▶

-- ==== Sys2Proof/Laws/State.lean ====
section
/-! SUPPORT. What each update of a state record leaves in each field: one lemma per field per update, true by
definition, so that no later proof unfolds an update. -/

namespace Sys2Proof.Machine

variable (s : State)

/-! ### `State.emit` -/

@[simp] theorem State.emit_decMode (e : Effect) : (s.emit e).decMode = s.decMode := rfl
@[simp] theorem State.emit_fbuf (e : Effect) : (s.emit e).fbuf = s.fbuf := rfl
@[simp] theorem State.emit_flen (e : Effect) : (s.emit e).flen = s.flen := rfl
@[simp] theorem State.emit_txState (e : Effect) : (s.emit e).txState = s.txState := rfl
@[simp] theorem State.emit_txbuf (e : Effect) : (s.emit e).txbuf = s.txbuf := rfl
@[simp] theorem State.emit_txlen (e : Effect) : (s.emit e).txlen = s.txlen := rfl
@[simp] theorem State.emit_txq (e : Effect) : (s.emit e).txq = s.txq := rfl
@[simp] theorem State.emit_scratch (e : Effect) : (s.emit e).scratch = s.scratch := rfl
@[simp] theorem State.emit_rxIrqEn (e : Effect) : (s.emit e).rxIrqEn = s.rxIrqEn := rfl
@[simp] theorem State.emit_rxTimerArmed (e : Effect) : (s.emit e).rxTimerArmed = s.rxTimerArmed := rfl
@[simp] theorem State.emit_phase (e : Effect) : (s.emit e).phase = s.phase := rfl
@[simp] theorem State.emit_trace (e : Effect) : (s.emit e).trace = s.trace ++ [e] := rfl
@[simp] theorem State.emit_result (e : Effect) : (s.emit e).result = s.result := rfl
@[simp] theorem State.emit_script (e : Effect) : (s.emit e).script = s.script := rfl
@[simp] theorem State.emit_exchange (e : Effect) : (s.emit e).exchange = s.exchange := rfl
@[simp] theorem State.emit_actions (e : Effect) : (s.emit e).actions = s.actions := rfl
@[simp] theorem State.emit_occasion (e : Effect) : (s.emit e).occasion = s.occasion := rfl

/-! ### `State.withResult` -/

@[simp] theorem State.withResult_decMode (r : OpResult) : (s.withResult r).decMode = s.decMode := rfl
@[simp] theorem State.withResult_fbuf (r : OpResult) : (s.withResult r).fbuf = s.fbuf := rfl
@[simp] theorem State.withResult_flen (r : OpResult) : (s.withResult r).flen = s.flen := rfl
@[simp] theorem State.withResult_txState (r : OpResult) : (s.withResult r).txState = s.txState := rfl
@[simp] theorem State.withResult_txbuf (r : OpResult) : (s.withResult r).txbuf = s.txbuf := rfl
@[simp] theorem State.withResult_txlen (r : OpResult) : (s.withResult r).txlen = s.txlen := rfl
@[simp] theorem State.withResult_txq (r : OpResult) : (s.withResult r).txq = s.txq := rfl
@[simp] theorem State.withResult_scratch (r : OpResult) : (s.withResult r).scratch = s.scratch := rfl
@[simp] theorem State.withResult_rxIrqEn (r : OpResult) : (s.withResult r).rxIrqEn = s.rxIrqEn := rfl
@[simp] theorem State.withResult_rxTimerArmed (r : OpResult) : (s.withResult r).rxTimerArmed = s.rxTimerArmed := rfl
@[simp] theorem State.withResult_phase (r : OpResult) : (s.withResult r).phase = s.phase := rfl
@[simp] theorem State.withResult_trace (r : OpResult) : (s.withResult r).trace = s.trace := rfl
@[simp] theorem State.withResult_result (r : OpResult) : (s.withResult r).result = r := rfl
@[simp] theorem State.withResult_script (r : OpResult) : (s.withResult r).script = s.script := rfl
@[simp] theorem State.withResult_exchange (r : OpResult) : (s.withResult r).exchange = s.exchange := rfl
@[simp] theorem State.withResult_actions (r : OpResult) : (s.withResult r).actions = s.actions := rfl
@[simp] theorem State.withResult_occasion (r : OpResult) : (s.withResult r).occasion = s.occasion := rfl

/-! ### `State.push` -/

@[simp] theorem State.push_decMode (x : PendingSend) : (s.push x).decMode = s.decMode := rfl
@[simp] theorem State.push_fbuf (x : PendingSend) : (s.push x).fbuf = s.fbuf := rfl
@[simp] theorem State.push_flen (x : PendingSend) : (s.push x).flen = s.flen := rfl
@[simp] theorem State.push_txState (x : PendingSend) : (s.push x).txState = s.txState := rfl
@[simp] theorem State.push_txbuf (x : PendingSend) : (s.push x).txbuf = s.txbuf := rfl
@[simp] theorem State.push_txlen (x : PendingSend) : (s.push x).txlen = s.txlen := rfl
@[simp] theorem State.push_txq (x : PendingSend) : (s.push x).txq = s.txq ++ [x] := rfl
@[simp] theorem State.push_scratch (x : PendingSend) : (s.push x).scratch = s.scratch := rfl
@[simp] theorem State.push_rxIrqEn (x : PendingSend) : (s.push x).rxIrqEn = s.rxIrqEn := rfl
@[simp] theorem State.push_rxTimerArmed (x : PendingSend) : (s.push x).rxTimerArmed = s.rxTimerArmed := rfl
@[simp] theorem State.push_phase (x : PendingSend) : (s.push x).phase = s.phase := rfl
@[simp] theorem State.push_trace (x : PendingSend) : (s.push x).trace = s.trace := rfl
@[simp] theorem State.push_result (x : PendingSend) : (s.push x).result = s.result := rfl
@[simp] theorem State.push_script (x : PendingSend) : (s.push x).script = s.script := rfl
@[simp] theorem State.push_exchange (x : PendingSend) : (s.push x).exchange = s.exchange := rfl
@[simp] theorem State.push_actions (x : PendingSend) : (s.push x).actions = s.actions := rfl
@[simp] theorem State.push_occasion (x : PendingSend) : (s.push x).occasion = s.occasion := rfl

/-! ### `State.refuse` -/

@[simp] theorem State.refuse_decMode (e : ErrorOutcome) : (s.refuse e).decMode = s.decMode := rfl
@[simp] theorem State.refuse_fbuf (e : ErrorOutcome) : (s.refuse e).fbuf = s.fbuf := rfl
@[simp] theorem State.refuse_flen (e : ErrorOutcome) : (s.refuse e).flen = s.flen := rfl
@[simp] theorem State.refuse_txState (e : ErrorOutcome) : (s.refuse e).txState = s.txState := rfl
@[simp] theorem State.refuse_txbuf (e : ErrorOutcome) : (s.refuse e).txbuf = s.txbuf := rfl
@[simp] theorem State.refuse_txlen (e : ErrorOutcome) : (s.refuse e).txlen = s.txlen := rfl
@[simp] theorem State.refuse_txq (e : ErrorOutcome) : (s.refuse e).txq = s.txq := rfl
@[simp] theorem State.refuse_scratch (e : ErrorOutcome) : (s.refuse e).scratch = s.scratch := rfl
@[simp] theorem State.refuse_rxIrqEn (e : ErrorOutcome) : (s.refuse e).rxIrqEn = s.rxIrqEn := rfl
@[simp] theorem State.refuse_rxTimerArmed (e : ErrorOutcome) : (s.refuse e).rxTimerArmed = s.rxTimerArmed := rfl
@[simp] theorem State.refuse_phase (e : ErrorOutcome) : (s.refuse e).phase = s.phase := rfl
@[simp] theorem State.refuse_trace (e : ErrorOutcome) : (s.refuse e).trace = s.trace := rfl
@[simp] theorem State.refuse_result (e : ErrorOutcome) : (s.refuse e).result = .refused e := rfl
@[simp] theorem State.refuse_script (e : ErrorOutcome) : (s.refuse e).script = s.script := rfl
@[simp] theorem State.refuse_exchange (e : ErrorOutcome) : (s.refuse e).exchange = s.exchange := rfl
@[simp] theorem State.refuse_actions (e : ErrorOutcome) : (s.refuse e).actions = s.actions := rfl
@[simp] theorem State.refuse_occasion (e : ErrorOutcome) : (s.refuse e).occasion = s.occasion := rfl

/-! ### `State.setTxBuffer` -/

@[simp] theorem State.setTxBuffer_decMode (B : Buffer) : (s.setTxBuffer B).decMode = s.decMode := rfl
@[simp] theorem State.setTxBuffer_fbuf (B : Buffer) : (s.setTxBuffer B).fbuf = s.fbuf := rfl
@[simp] theorem State.setTxBuffer_flen (B : Buffer) : (s.setTxBuffer B).flen = s.flen := rfl
@[simp] theorem State.setTxBuffer_txState (B : Buffer) : (s.setTxBuffer B).txState = s.txState := rfl
@[simp] theorem State.setTxBuffer_txbuf (B : Buffer) : (s.setTxBuffer B).txbuf = B.cells := rfl
@[simp] theorem State.setTxBuffer_txlen (B : Buffer) : (s.setTxBuffer B).txlen = B.len := rfl
@[simp] theorem State.setTxBuffer_txq (B : Buffer) : (s.setTxBuffer B).txq = s.txq := rfl
@[simp] theorem State.setTxBuffer_scratch (B : Buffer) : (s.setTxBuffer B).scratch = s.scratch := rfl
@[simp] theorem State.setTxBuffer_rxIrqEn (B : Buffer) : (s.setTxBuffer B).rxIrqEn = s.rxIrqEn := rfl
@[simp] theorem State.setTxBuffer_rxTimerArmed (B : Buffer) : (s.setTxBuffer B).rxTimerArmed = s.rxTimerArmed := rfl
@[simp] theorem State.setTxBuffer_phase (B : Buffer) : (s.setTxBuffer B).phase = s.phase := rfl
@[simp] theorem State.setTxBuffer_trace (B : Buffer) : (s.setTxBuffer B).trace = s.trace := rfl
@[simp] theorem State.setTxBuffer_result (B : Buffer) : (s.setTxBuffer B).result = s.result := rfl
@[simp] theorem State.setTxBuffer_script (B : Buffer) : (s.setTxBuffer B).script = s.script := rfl
@[simp] theorem State.setTxBuffer_exchange (B : Buffer) : (s.setTxBuffer B).exchange = s.exchange := rfl
@[simp] theorem State.setTxBuffer_actions (B : Buffer) : (s.setTxBuffer B).actions = s.actions := rfl
@[simp] theorem State.setTxBuffer_occasion (B : Buffer) : (s.setTxBuffer B).occasion = s.occasion := rfl

/-! ### `State.fillScratch` -/

@[simp] theorem State.fillScratch_decMode (bs : Bytes) : (s.fillScratch bs).decMode = s.decMode := rfl
@[simp] theorem State.fillScratch_fbuf (bs : Bytes) : (s.fillScratch bs).fbuf = s.fbuf := rfl
@[simp] theorem State.fillScratch_flen (bs : Bytes) : (s.fillScratch bs).flen = s.flen := rfl
@[simp] theorem State.fillScratch_txState (bs : Bytes) : (s.fillScratch bs).txState = s.txState := rfl
@[simp] theorem State.fillScratch_txbuf (bs : Bytes) : (s.fillScratch bs).txbuf = s.txbuf := rfl
@[simp] theorem State.fillScratch_txlen (bs : Bytes) : (s.fillScratch bs).txlen = s.txlen := rfl
@[simp] theorem State.fillScratch_txq (bs : Bytes) : (s.fillScratch bs).txq = s.txq := rfl
@[simp] theorem State.fillScratch_scratch (bs : Bytes) : (s.fillScratch bs).scratch = Memory.store s.scratch 0 bs := rfl
@[simp] theorem State.fillScratch_rxIrqEn (bs : Bytes) : (s.fillScratch bs).rxIrqEn = s.rxIrqEn := rfl
@[simp] theorem State.fillScratch_rxTimerArmed (bs : Bytes) : (s.fillScratch bs).rxTimerArmed = s.rxTimerArmed := rfl
@[simp] theorem State.fillScratch_phase (bs : Bytes) : (s.fillScratch bs).phase = s.phase := rfl
@[simp] theorem State.fillScratch_trace (bs : Bytes) : (s.fillScratch bs).trace = s.trace := rfl
@[simp] theorem State.fillScratch_result (bs : Bytes) : (s.fillScratch bs).result = s.result := rfl
@[simp] theorem State.fillScratch_script (bs : Bytes) : (s.fillScratch bs).script = s.script := rfl
@[simp] theorem State.fillScratch_exchange (bs : Bytes) : (s.fillScratch bs).exchange = s.exchange := rfl
@[simp] theorem State.fillScratch_actions (bs : Bytes) : (s.fillScratch bs).actions = s.actions := rfl
@[simp] theorem State.fillScratch_occasion (bs : Bytes) : (s.fillScratch bs).occasion = s.occasion := rfl

/-! ### `State.dropScratch` -/

@[simp] theorem State.dropScratch_decMode : (s.dropScratch).decMode = s.decMode := rfl
@[simp] theorem State.dropScratch_fbuf : (s.dropScratch).fbuf = s.fbuf := rfl
@[simp] theorem State.dropScratch_flen : (s.dropScratch).flen = s.flen := rfl
@[simp] theorem State.dropScratch_txState : (s.dropScratch).txState = s.txState := rfl
@[simp] theorem State.dropScratch_txbuf : (s.dropScratch).txbuf = s.txbuf := rfl
@[simp] theorem State.dropScratch_txlen : (s.dropScratch).txlen = s.txlen := rfl
@[simp] theorem State.dropScratch_txq : (s.dropScratch).txq = s.txq := rfl
@[simp] theorem State.dropScratch_scratch : (s.dropScratch).scratch = [] := rfl
@[simp] theorem State.dropScratch_rxIrqEn : (s.dropScratch).rxIrqEn = s.rxIrqEn := rfl
@[simp] theorem State.dropScratch_rxTimerArmed : (s.dropScratch).rxTimerArmed = s.rxTimerArmed := rfl
@[simp] theorem State.dropScratch_phase : (s.dropScratch).phase = s.phase := rfl
@[simp] theorem State.dropScratch_trace : (s.dropScratch).trace = s.trace := rfl
@[simp] theorem State.dropScratch_result : (s.dropScratch).result = s.result := rfl
@[simp] theorem State.dropScratch_script : (s.dropScratch).script = s.script := rfl
@[simp] theorem State.dropScratch_exchange : (s.dropScratch).exchange = s.exchange := rfl
@[simp] theorem State.dropScratch_actions : (s.dropScratch).actions = s.actions := rfl
@[simp] theorem State.dropScratch_occasion : (s.dropScratch).occasion = s.occasion := rfl

/-! ### `resetBlock` -/

@[simp] theorem resetBlock_decMode : (resetBlock s).decMode = .wait := rfl
@[simp] theorem resetBlock_fbuf : (resetBlock s).fbuf = [] := rfl
@[simp] theorem resetBlock_flen : (resetBlock s).flen = 0 := rfl
@[simp] theorem resetBlock_txState : (resetBlock s).txState = .ready := rfl
@[simp] theorem resetBlock_txbuf : (resetBlock s).txbuf = [] := rfl
@[simp] theorem resetBlock_txlen : (resetBlock s).txlen = 0 := rfl
@[simp] theorem resetBlock_txq : (resetBlock s).txq = [] := rfl
@[simp] theorem resetBlock_scratch : (resetBlock s).scratch = [] := rfl
@[simp] theorem resetBlock_rxIrqEn : (resetBlock s).rxIrqEn = true := rfl
@[simp] theorem resetBlock_rxTimerArmed : (resetBlock s).rxTimerArmed = false := rfl
@[simp] theorem resetBlock_phase : (resetBlock s).phase = .boot := rfl
@[simp] theorem resetBlock_trace : (resetBlock s).trace = s.trace := rfl
@[simp] theorem resetBlock_result : (resetBlock s).result = .none := rfl
@[simp] theorem resetBlock_script : (resetBlock s).script = s.script.filter (fun code => !code.isReply) := rfl
@[simp] theorem resetBlock_exchange : (resetBlock s).exchange = none := rfl
@[simp] theorem resetBlock_actions : (resetBlock s).actions = s.actions := rfl
@[simp] theorem resetBlock_occasion : (resetBlock s).occasion = s.occasion := rfl

/-! ### The two views of a buffer -/

@[simp] theorem State.txBuffer_cells (c : Config) : (s.txBuffer c).cells = s.txbuf := rfl
@[simp] theorem State.txBuffer_len (c : Config) : (s.txBuffer c).len = s.txlen := rfl
@[simp] theorem State.txBuffer_cap (c : Config) : (s.txBuffer c).cap = c.txBufCap := rfl
@[simp] theorem State.frameBuffer_cells (c : Config) : (s.frameBuffer c).cells = s.fbuf := rfl
@[simp] theorem State.frameBuffer_len (c : Config) : (s.frameBuffer c).len = s.flen := rfl
@[simp] theorem State.frameBuffer_cap (c : Config) : (s.frameBuffer c).cap = c.rxFrameCap := rfl

/-! ### `State.takeError`: a report, or nothing -/

@[simp] theorem State.takeError_needMore : s.takeError .needMore = s := rfl
@[simp] theorem State.takeError_garbage : s.takeError .garbage = s := rfl
@[simp] theorem State.takeError_crcFail : s.takeError .crcFail = s.emit (.diag .crcError) := rfl
@[simp] theorem State.takeError_overflow : s.takeError .overflow = s.emit (.diag .rxOverflow) := rfl
@[simp] theorem State.takeError_capacityExceeded :
    s.takeError .capacityExceeded = s.emit (.diag (.txDropped .capacityExceeded)) := rfl
@[simp] theorem State.takeError_invalidType : s.takeError .invalidType = s.emit (.diag (.txDropped .invalidType)) := rfl
@[simp] theorem State.takeError_badLength : s.takeError .badLength = s.emit (.diag (.txDropped .badLength)) := rfl

/-- Everything that taking an error can do: append to the trace. -/
theorem State.takeError_eq (e : ErrorOutcome) :
    s.takeError e = { s with trace := s.trace ++ ((diagOf e).map Effect.diag).toList } := by
  cases e <;> simp [State.takeError, diagOf, State.emit]

end Sys2Proof.Machine
end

◀

Set down exactly the lines of the data above, beginning with the line that has "(s.refuse e).rxIrqEn = s.rxIrqEn := rfl" and ending with the line that has "(s.refuse e).phase = s.phase := rfl", and no others.

Solution to the problem >>
@[simp] theorem State.refuse_rxIrqEn (e : ErrorOutcome) : (s.refuse e).rxIrqEn = s.rxIrqEn := rfl
@[simp] theorem State.refuse_rxTimerArmed (e : ErrorOutcome) : (s.refuse e).rxTimerArmed = s.rxTimerArmed := rfl
@[simp] theorem State.refuse_phase (e : ErrorOutcome) : (s.refuse e).phase = s.phase := rfl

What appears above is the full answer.